Was discussing XS650 heads earlier. The major limitation to developing horsepower in our beloved engines (developing hp is a different topic to actually reliably and effectively getting it to the rear wheel).
Design limitations are found in exhaust port shape and cross sectional area-too large. Inlet ports could be smaller and would be better inclined downwards. The ‘Yamaha Racing Tips’ manual produced in 73 also recommends pocket porting-careful removal of material around the valve seats.
The legendary dirt track battles between Yamaha and HD highlighted these limitations to the extent that for the ’76 season USYamaha brought in Tim Witham. The OW72 (I have seen these called OU72 and OW72-this would indicate 2 separate programmes-as far as I know this was a 1 off so I will, for continuity, use OW72) was developed. Didn’t stop the Harleys. Kenny Roberts lost the AMA Grand National Championship to Gary Scott. Time was short. Frames not properly set up. Shell Thuets eye for detail and reliability was missing too.
Still, from Roberts: ‘Best thing I ever rode’
Surprizingly Yamaha Japan had accepted Withams challenge to produce a new head. Probably as an R&D exercise for future 4 stroke engines. Kept King Kenny happy too. The head was cast totally different to the production ones. To accomodate the steeper valve angles ( racing: 56° production: 76° … inlet: OW72 – 43mm, prod’n – 41mm; exhaust: OW72 – 37mm, prod’n – 35mm) the heads were higher and the rockers shorter, enabling a lower rocker cover. Overall engine height was the same. Interchangeable with production motors.
The heads arrived from Japan in dribs and drabs. No ports, guides, valves, springs, cams. The engines had larger crankpins, improved pistons, rods, gearboxes, clutches and deeper sumps. I can imagine the stress. Modern business practice could learn a thing or two from this about networked local sourcing for local consumption.
Racing combustion chambers were hemispherical, aluminiun, with steel valve seat inserts. Production heads had a steel cap cast into the alu and valve seats were cut directly into this.
Cycle World wrote an article about the development of these motors in their Aug 76 issue.

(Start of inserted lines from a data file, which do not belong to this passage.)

-- ==== Sys2Proof/Safety.lean ====
section
/-! DEFINITION. What the claims are stated in: the canonical form of memory, what a word may change besides its
results, and safe runs. -/

namespace Sys2Proof.Machine

open Sys2Proof

/-! ### The canonical form -/

/-- Memory, tags and poison are in canonical form: equal memories are equal data. -/
def MemOk (s : State) : Prop := Memory.wf s.mem ∧ mwf 0 s.tags = true ∧ mwf false s.poison = true

/-- A step neither faults nor is refused. -/
def SafeStep (s : State) : Prop := ∃ t, step s = .next t

/-! ### What a word may change besides its results -/

/-- `t` is `s` but for the group `r` and the bookkeeping of clauses: which groups are inside a clause, the internal
counter, and the points at which the team's groups have stood (R172). -/
def OnlyGroup (s t : State) (r : GRef) : Prop :=
  t = { s with teams := t.teams, issuing := t.issuing, seqN := t.seqN } ∧
  (∀ n, n ≠ r.team → t.team? n = s.team? n) ∧
  (∀ r', r' ≠ r → t.group? r' = s.group? r') ∧
  (∀ a, s.team? r.team = some a → ∃ b, t.team? r.team = some b ∧ b = { a with groups := b.groups, floor := b.floor })

/-- The same but for the roll in which a birth is counted (R349). -/
def OnlyGroupBirth (s t : State) (r : GRef) : Prop :=
  OnlyGroup { s with roster := t.roster } t r ∧ ∀ n, n ≠ (birthOf s r).roll.toNat → mfind t.roster n = mfind s.roster n

/-- A lane keeps everything but its place and whether it is ready or held at its loop's end. -/
def LanesMoved (l l' : List Lane) : Prop :=
  l'.length = l.length ∧ ∀ (i : Nat) (x : Lane), l'[i]? = some x → ∃ y : Lane, l[i]? = some y ∧ x = { y with pc := x.pc, ins := x.ins, st := x.st }

/-- The group is as it was but for the places of its lanes, its clause, and its eligibility. -/
def Moved (g g' : Group) : Prop :=
  g' = { g with lanes := g'.lanes, clause := g'.clause, wait := g'.wait, readyAt := g'.readyAt } ∧ LanesMoved g.lanes g'.lanes

/-- s `d` holds `x`; every other register is as it was. -/
def WritesS (g g' : Group) (d : Nat) (x : Word) : Prop :=
  Moved { g with s := g'.s } g' ∧ g'.sreg d = x ∧ ∀ r, r ≠ d → g'.sreg r = g.sreg r

/-- q `d` holds `x`, but q0 keeps reading as true; every other register is as it was. -/
def WritesQ (g g' : Group) (d : Nat) (x : Bool) : Prop :=
  Moved { g with q := g'.q } g' ∧ (d ≠ 0 → g'.bool d = x) ∧ g'.bool 0 = true ∧ ∀ r, r ≠ d → g'.bool r = g.bool r

/-- p `d` holds bit L of `x` for each lane of `m`, and its old bits elsewhere; p0 keeps reading as true. -/
def WritesP (g g' : Group) (d : Nat) (m : Mask) (x : Nat → Bool) : Prop :=
  Moved { g with p := g'.p } g' ∧
  (d ≠ 0 → ∀ i, i < 64 → (g'.pred d).getLsbD i = if m.getLsbD i then x i else (g.pred d).getLsbD i) ∧
  g'.pred 0 = BitVec.allOnes 64 ∧ ∀ r, r ≠ d → g'.pred r = g.pred r

/-- v `d`, or the pair v `d`, v `d + 1`, holds `x` with the tag `tg` in the lanes of `m`; every other vector register
and every other lane is as it was. -/
def WritesV (g g' : Group) (pair : Bool) (d : Nat) (m : Mask) (x : Nat → Nat) (tg : Nat → Tag → Prop) : Prop :=
  Moved { g with v := g'.v, vt := g'.vt } g' ∧
  (∀ i, i < 64 → m.getLsbD i = true →
    g'.vreg d i = BitVec.ofNat 32 (x i) ∧ tg i (g'.vtag d i) ∧
    (pair = true → g'.vreg (d + 1) i = BitVec.ofNat 32 (x i / 2 ^ 32) ∧ g'.vtag (d + 1) i = g'.vtag d i)) ∧
  ∀ r i, i < 64 → (m.getLsbD i = false ∨ (r ≠ d ∧ (pair = true → r ≠ d + 1))) →
    g'.vreg r i = g.vreg r i ∧ g'.vtag r i = g.vtag r i

/-- A result is outstanding (R51): it signals the clause's scoreboard slot, and its writes follow when it returns. -/
def Pends (s : State) (c : Cur) (g g' : Group) (q : ResQ) (ws : List RegW) : Prop :=
  Moved { g with pend := g.pend ++ [⟨s.seqN, slotOf c, q, c.n.pc, ws, true, false⟩], sb := g'.sb } g' ∧
  ∀ n, mget 0 g'.sb n = mget 0 g.sb n + if slotOf c = some n then 1 else 0

/-- The word completes: `exec` answers a next state, confined to the issuing group, whose group is as `P` says. -/
def Completes (i : Instr) (s : State) (c : Cur) (P : Group → Prop) : Prop :=
  ∃ t g', exec i s = .next t ∧ OnlyGroup s t c.ref ∧ t.group? c.ref = some g' ∧ P g'

/-- The same for a word that may count a birth. -/
def CompletesBirth (i : Instr) (s : State) (c : Cur) (P : Group → Prop) : Prop :=
  ∃ t g', exec i s = .next t ∧ OnlyGroupBirth s t c.ref ∧ t.group? c.ref = some g' ∧ P g'

/-- The word goes on: `exec` answers a next state in which the group has gone past the word, to the next word of its clause
or out of the clause, with no trap owed for it, and its team has not ended (R128, R153). -/
def GoesOn (i : Instr) (s : State) (c : Cur) : Prop :=
  ∃ t g', exec i s = .next t ∧ t.group? c.ref = some g' ∧ g'.trapReq = c.g.trapReq ∧
    (t.team? c.ref.team).map (·.ending) = some c.t.ending ∧
    g'.clause = if c.n.last then none
      else c.g.clause.map fun cl => { cl with next := (c.n.pc - c.n.hdr).toNat / 8, redo := false }

/-! ### Words that place their lanes -/

/-- The group is inside the word's clause, with X its ready lanes. -/
def Standing (c : Cur) : Prop :=
  ∃ cl, c.g.clause = some cl ∧ cl.x = c.n.x ∧ ∀ (i : Nat) (l : Lane), c.n.x.getLsbD i = true → c.g.lanes[i]? = some l → l.st = .ready

/-- The lane takes the place `a`, or is held there at the end of the innermost loop, if that governs it (R149). -/
def Takes (k : Kernel) (loops : List LoopEntry) (a : Word) (l l' : Lane) : Prop :=
  l' = { l with pc := a, ins := none, st := l'.st } ∧
  match loops with
  | e :: _ => l'.st = if l.depth = e.depth ∧ a = textWord k e.stop then .loopHeld a else l.st
  | [] => l'.st = l.st

/-- The clause ends with the loop entries `loops`: each lane of X is as `P` says, another lane sees at most that
X has issued (R145), and a switch marker may hold the group (R54). -/
def Leaves (c : Cur) (h : Head) (loops : List LoopEntry) (P : Nat → Lane → Lane → Prop) (g' : Group) : Prop :=
  g' = { c.g with lanes := g'.lanes, loops := loops, clause := none, readyAt := g'.readyAt, wait := g'.wait } ∧
  g'.wait = (if h.sw = true ∧ c.g.pend ≠ [] ∧ c.g.wait = none then some ⟨.switch, c.n⟩ else c.g.wait) ∧
  g'.lanes.length = c.g.lanes.length ∧
  ∀ (i : Nat) (l : Lane), c.g.lanes[i]? = some l → ∃ l', g'.lanes[i]? = some l' ∧
    if c.n.x.getLsbD i = true then P i l l' else l' = noteIssue c.n.hdr c.n.x l

/-- The word ends its team with a cause of R324. -/
def Faults (i : Instr) (s : State) (c : Cur) (cause : Cause) : Prop := exec i s = .next (wordFault s c cause)

end Sys2Proof.Machine
end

Original consensus is that 25 of these were produced. AMA homolugation rules required 1 complete bike and 24 engines and transmissions.
‘In order to be approved, a motorcycle must be a standard catalogued production model, one complete motorcycle produced, race ready, and at least 24 identical engines and transmissions must be available for inspection and purchase within the United States.’

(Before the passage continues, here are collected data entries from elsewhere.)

/-- LAUNCH_WAIT_2MS, PREEMPT_REQUEST and FLOOR_SHARE_TIMEOUT (R167, R169, R172): a launch that has waited holds its dies; a team is asked
to leave for a launch of higher priority, or, the one that has run longest, for a saved team that has waited 2 ms, which gets its core. -/
def Claim.SchedulerTimers : Prop :=
  (∀ (s : State) (l : Launch), s.launch? l.id = some l → l.stage = .eligible → nextTeam s l ≠ .none →
    max l.eligAt.toNat l.placedAt.toNat + 2000000 ≤ s.time.toNat → ∃ t, exec (.launchWait2ms l.id) s = .next t ∧
      t = { s with launches := t.launches } ∧ t.launch? l.id = some { l with starved := true }) ∧
  (∀ (s : State) (t : Team) (l : Launch), s.team? t.id = some t → l ∈ s.launches → l.stage = .eligible → nextTeam s l ≠ .none →
    (∀ d, d < 4 → coreFor s l d = none) → teamPriority s t < l.priority → lowestTeam s (onDies s l) = some t → t.ending = none →
    ∃ u, exec (.preemptRequest t.id) s = .next u ∧ u = { s with teams := u.teams } ∧ u.team? t.id = some { t with preempt := true }) ∧
  (∀ (s : State) (t : Team) (l : Launch), s.team? t.id = some t → s.launch? t.launch = some l → t.saved = true → t.ending = none →
    t.savedAt.toNat + 2000000 ≤ s.time.toNat → (∀ y ∈ s.teams, y.saved = false → l.onDie (dieOf y.core) = true → y.preempt = false) →
    (∀ c, c < 256 → fitsResume s l t c = false) →
    (∃ y ∈ s.teams, y.saved = false ∧ l.onDie (dieOf y.core) = true ∧ y.floor = [] ∧ y.ending = none) → (s.teams.Pairwise fun a b => a.id ≠ b.id) →
    ∃ u y, exec (.floorShareTimeout t.id) s = .next u ∧ u = { s with teams := u.teams } ∧ y ∈ s.teams ∧ y.saved = false ∧
      l.onDie (dieOf y.core) = true ∧ y.floor = [] ∧ u.team? y.id = some { y with preempt := true } ∧
      (∀ z ∈ s.teams, z.saved = false → l.onDie (dieOf z.core) = true → z.floor = [] → z.ending = none → y.order ≤ z.order) ∧
      u.team? t.id = some { t with favour := some y.core } ∧ ∀ n, n ≠ y.id → n ≠ t.id → u.team? n = s.team? n)

/-- TEAM_PLACE and the timers of scheduling (R130, R157, R162 to R169, R172): the claims TeamPlacement and SchedulerTimers together. -/
def Obligations.Placement : Prop := Claim.TeamPlacement ∧ Claim.SchedulerTimers

/-- TEAM_SAVE and TEAM_RESUME (R169 to R172): a team whose groups stand at points leaves its core with everything it holds;
it comes back on a core that fits it, and a changed save area ends it. -/
def Obligations.SaveAndResume : Prop :=
  (∀ (s s1 s2 : State) (t : Team) (l : Launch), s.team? t.id = some t → s.launch? t.launch = some l → readyToSave s t = true →
    checkPages s t .write (savePages s t l.kernel) = .ok s1 → s1.team? t.id = some t → saveRelease s1 t = .done s2 →
    ∃ u t', exec (.teamSave t.id) s = .next u ∧ u.team? t.id = some t' ∧ t'.saved = true ∧ t'.preempt = false ∧ t'.accs = [] ∧ t'.savedAt = s.time ∧
      (t'.idx, t'.coord, t'.seg, t'.scratch, t'.relaunches, t'.pinned) = (t.idx, t.coord, t.seg, t.scratch, t.relaunches, t.pinned) ∧
      (∀ p ∈ u.accs, p.2.team ≠ t.id) ∧ (∀ r ∈ u.issuing, r.team ≠ t.id) ∧ t'.groups.length = t.groups.length ∧
      ∀ (i : Nat) (g : Group), t.groups[i]? = some g → ∃ g' : Group, t'.groups[i]? = some g' ∧ g'.wait = none ∧ g'.clause = none ∧ g'.xrec = [] ∧
        (g'.s, g'.v, g'.vt, g'.p, g'.q, g'.k) = (g.s, g.v, g.vt, g.p, g.q, g.k) ∧
        (g'.loops, g'.saved, g'.inTrap, g'.traph, g'.tcause, g'.nstat, g'.ylddl, g'.slate) =
          (g.loops, g.saved, g.inTrap, g.traph, g.tcause, g.nstat, g.ylddl, g.slate) ∧
        ∀ (j : Nat) (x : Lane), g.lanes[j]? = some x → ∃ y : Lane, g'.lanes[j]? = some y ∧ x = { y with pc := x.pc, ins := x.ins }) ∧
  (∀ (s s1 : State) (t : Team) (l : Launch) (core : Nat), s.team? t.id = some t → s.launch? t.launch = some l → t.saved = true → t.ending = none →
    core ∈ resumeCores s l t → resumeTurn s l t core = true → checkPages s t .read (savePages s t l.kernel) = .ok s1 →
    s1.team? t.id = some t → s1.time = s.time →
    ((∀ p ∈ t.image, saveByte s1 t.slot p.1 = (p.2, false)) → ∃ u t', exec (.teamResume t.id core) s = .next u ∧ u.team? t.id = some t' ∧
      t'.saved = false ∧ t'.core = core ∧ (t'.idx, t'.coord, t'.seg, t'.scratch) = (t.idx, t.coord, t.seg, t.scratch) ∧
      (if t.favour ≠ none ∨ t.savedAt.toNat + 2000000 ≤ s.time.toNat then (∀ n, n ∈ t'.floor ↔ ∃ g ∈ t.groups, g.ended = false ∧ g.grp = n) else t'.floor = []) ∧ t'.groups.length = t.groups.length ∧
      ∀ (i : Nat) (g : Group), t.groups[i]? = some g → ∃ g' : Group, t'.groups[i]? = some g' ∧ g' = { g with readyAt := g'.readyAt }) ∧
    ((∃ p ∈ t.image, saveByte s1 t.slot p.1 ≠ (p.2, false)) → ∃ u e, exec (.teamResume t.id core) s = .next u ∧
      (u.team? t.id).map (·.ending) = some (some e) ∧ e.cause = .saveCorrupt))

/-- NKILL_COMPLETE and ROLL_ENTRY_WRITE (R277, R278, R348, R350): a dying name that nothing uses is retired and its killer's result
returns; the first entry not yet written reaches its roll's table. -/
def Obligations.NameEvents : Prop :=
  (∀ (s : State) (e : Entry), entryOf s e.name = some e → e.dying = true → nameBusy s e = false →
    (runsOf s e ≠ [] → exec (.nkillComplete e.name) s = .next ((runsOf s e).foldl stopRun s)) ∧ (runsOf s e = [] →
    ∃ u, exec (.nkillComplete e.name) s = .next u ∧ entryOf u e.name = none ∧
      ((∀ n, e.obj ≠ .space n) → (∀ m, e.obj ≠ .meeting m) →
        (∀ n, n ≠ e.name.toNat → mfind u.roster n = mfind s.roster n) ∧ (∀ a, byteAt u a = byteAt s a) ∧
        (e.killer = none → u = { s with roster := u.roster }) ∧
        (∀ r id g, e.killer = some (r, id) → r.team ≠ 0 → s.group? r = some g →
          u.group? r = some { g with pend := g.pend.map fun p => if p.id = id then { p with ready := true } else p }) ∧
        ∀ n id, e.killer = some (⟨0, n⟩, id) → u.ctrl.mbbusy = false ∧ u.ctrl.mbresp.getD 0 1 = 0))) ∧
  (∀ (s : State) (n : Name) (e : Entry) (r : Roll) (i : Nat) (x : RollEntry), entryOf s n = some e → e.obj = .roll r → r.broken = false →
    r.entries[i]? = some x → x.written = false → (∀ j y, j < i → r.entries[j]? = some y → y.written = true) →
    x.site.toNat < 2 ^ 56 → x.team < 2 ^ 32 → x.grp < 32 → x.role < 4 → x.births < 2 ^ 16 →
    let bits := x.site.toNat + 2 ^ 72 * x.team + 2 ^ 104 * x.grp + 2 ^ 109 * x.role + 2 ^ 111 + 2 ^ 112 * x.births
    let marked := fun (u : State) => entryOf u n = some { e with obj := .roll { r with entries := r.entries.modify i fun y => { y with written := true } } }
    (r.fresh = true → ∃ u, exec (.rollEntryWrite n) s = .next u ∧ marked u ∧ natAt u (freshTable r.table + 16 * i) 16 = bits ∧
      ∀ a, a < freshTable r.table + 16 * i ∨ freshTable r.table + 16 * i + 16 ≤ a → byteAt u a = byteAt s a) ∧
    (∀ y s1, r.fresh = false →
      let slot := ctxSlot s e.owner
      let va := r.table + 16 * i
      va % 16 = 0 → zoneOf 0 va = .mapped → waitsPage s slot va (.roll n) = false → translate s slot va .write = (.ok y, s1) → y.peer = false →
      engineOwns s1 (lineKey slot va) = false → s1.ev = [] → Claim.sole s1 slot va y → s1.roster = s.roster →
      ∃ u, exec (.rollEntryWrite n) s = .next u ∧ marked u ∧ natAt u (y.loc va) 16 = bits ∧
        ∀ a, a < y.loc va ∨ y.loc va + 16 ≤ a → byteAt u a = byteAt s1 a))

/-! ### Collective programs -/

/-- The run's current step, and nothing that the step waits for (R393, R414). -/
def Claim.stepOf (s : State) (n op : Nat) (c : Cp) : Prop :=
  cpOf s n = some c ∧ c.r.id = n ∧ c.x.op = op ∧ c.r.sent = none ∧ askedPeer s n = false ∧ waitsOn s (.run n) = false

/-- From `v` the step ends with `code`: a stopping code stops the run; with any other it goes on at `next`, but a run that
CPSTOP stops at the end of its block ends there (R400, R415, R420). -/
def Claim.stepEnds (v u : State) (n code next : Nat) : Prop :=
  u = endCpStep v n code next ∧ ∀ r, v.run? n = some r →
    let r' := { r with code := if r.code = 0 then code else r.code }
    (code ∈ [0x41, 0x42, 0x43, 0x44, 0x48, 0x4A] → Claim.runEnded v u r' 3) ∧
    (code ∉ [0x41, 0x42, 0x43, 0x44, 0x48, 0x4A] → r.stopAt ≠ none →
      Claim.runEnded v u { r' with code := if r'.code = 0 then 0x4A else r'.code } 3) ∧
    (code ∉ [0x41, 0x42, 0x43, 0x44, 0x48, 0x4A] → r.stopAt = none → u.run? n =
      some { r' with step := next, since := none, got := none, sent := none, lines := [], offset := 0, ack := none, stop := none, marks := [] })

/-- The writes of a range that the step has still to make: those of a run that CPSTOP stops end with its block. -/
def Claim.rest (c : Cp) (els : List DstEl) : List DstEl := els.filter (fun y => c.r.offset ≤ y.e && c.r.stopAt.all (decide <| y.e < ·))

/-- CP_SEND (R397 to R399, R402, R410, R411, R421, R440): A's range goes to the peer, whole, with the next number of its pair; a rank beyond
the run skips the step, a range beyond its buffer, a dead link or a peer of another make stops the run; after the fallback the step waits for
the receiver's ready message. That a message too long for a datagram ends the run with BADSIZE is the model's choice (entry 52). -/
def Claim.CollectiveSend : Prop :=
  ∀ (s : State) (n : Nat) (c : Cp), Claim.stepOf s n 1 c →
    let ends := fun (v : State) (code : Nat) => ∃ u, exec (.cpSend n) s = .next u ∧ Claim.stepEnds v u n code (c.r.step + 1)
    (c.peer = none → ends s 0) ∧
    ∀ p d, c.peer = some p → cpData s (c.entry c.x.a) = some d →
      (c.first + (c.x.count + 1) > d.size → ends s 0x48) ∧
      ∀ s1 l, c.first + (c.x.count + 1) ≤ d.size → (∀ K : State → List SrcEl → State, Cp.read c (Cp.begin c s []) d c.range K = K s1 l) →
        let slot := if c.x.b = 0 then none else match c.entry c.x.b with
          | .slot z => some z
          | _ => none
        p ≠ c.r.rank → (Cp.route c s1 p = none → ends s1 0x41) ∧
        ∀ x port, Cp.route c s1 p = some (x, port) →
          let fits := fmtWidth d.fmt / 8 * l.length ≤ 8192
          (c.r.ether = false → mget 0 s1.peerMake x = 1 → ends s1 0x44) ∧ (c.r.ether = true → ¬fits → ends s1 0x48) ∧
          (c.r.ether = false ∧ mget 0 s1.peerMake x ≠ 1 ∨ c.r.ether = true ∧ fits →
            Cp.awaitsReady c s1 p slot = true ∨ c.r.ether = false ∧ 256 ≤ egress s1 c.r.die port x → exec (.cpSend n) s = .next s1) ∧
          (c.r.ether = false ∧ mget 0 s1.peerMake x ≠ 1 ∨ c.r.ether = true ∧ fits → Cp.awaitsReady c s1 p slot = false →
          c.r.ether = true ∨ egress s1 c.r.die port x < 256 → ∃ u o m, exec (.cpSend n) s = .next u ∧ u.peerOut = s1.peerOut ++ [o] ∧ o.msg = some m ∧
            (o.dst, o.die, o.accel, o.port, o.ether, o.sent, o.busy) = (.run n, c.r.die, x, port, c.r.ether, s1.time, none) ∧
            o.timeout = (if c.r.ether then 100000 else peerTimeoutOf s1 x) ∧
            (m.job, m.src, m.dst, m.format, m.exact, m.counts) = (c.r.job, c.r.rank, p, d.fmt, false, []) ∧ m.elems = l.map (fun y => BitVec.ofNat 64 (d.code y)) ∧
            m.seq = mget 0 s1.msgSeq (msgKey c.r.job c.r.rank p) + 1 ∧ (∀ a, byteAt u a = byteAt s1 a) ∧
            ∀ r, s1.run? n = some r → u.run? n = some { r with sent := some o.id, code := if r.code = 0 ∧ (∃ y ∈ l, y.poison = true) then 0x45 else r.code })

There seems to be more (?). There is some confusion about this. It seems that Don Vesco produced some tuned heads back in the 70’s based on production heads and TRD valves. 650 Central sells your production heads CNC machined to tuner Lillies’ racing specs (these are your remanufactured production heads NOT ‘Yamaha’ racing heads).
70 hp motors appear to be relatively reliable. 75 hp motors not so.
I have seen several other attempts to address this problem, including homemade cast heads and machined billet heads. Of course, head modifications increasing available hp will expose shortcomings in other parts of the drive train, namely crankcases, crankshafts, clutches……………..How deep are your pockets?
Good article. You have the details right. The OU heads that were prepared in Axtell’s shop – where the port layouts were originally conceived – are the only OU’s that were consistently successful. Yamaha also supplied a number 35+/-? of “blank” heads to XS race tuners and perhaps there is an exception, but I’m not aware of any of these that matched or exceeded performance of the Axtell units. In fact, the best “standard head” race engines ported by Branch, Lillie, Adkins, etc. routinely exceeded these homegrown OU efforts in terms of outright engine performance. I strongly recommend you NOT purchase an OU head unless you can confirm it is an unmolested Axtell unit (unless, of course, you are looking for eye candy and/or bragging fodder).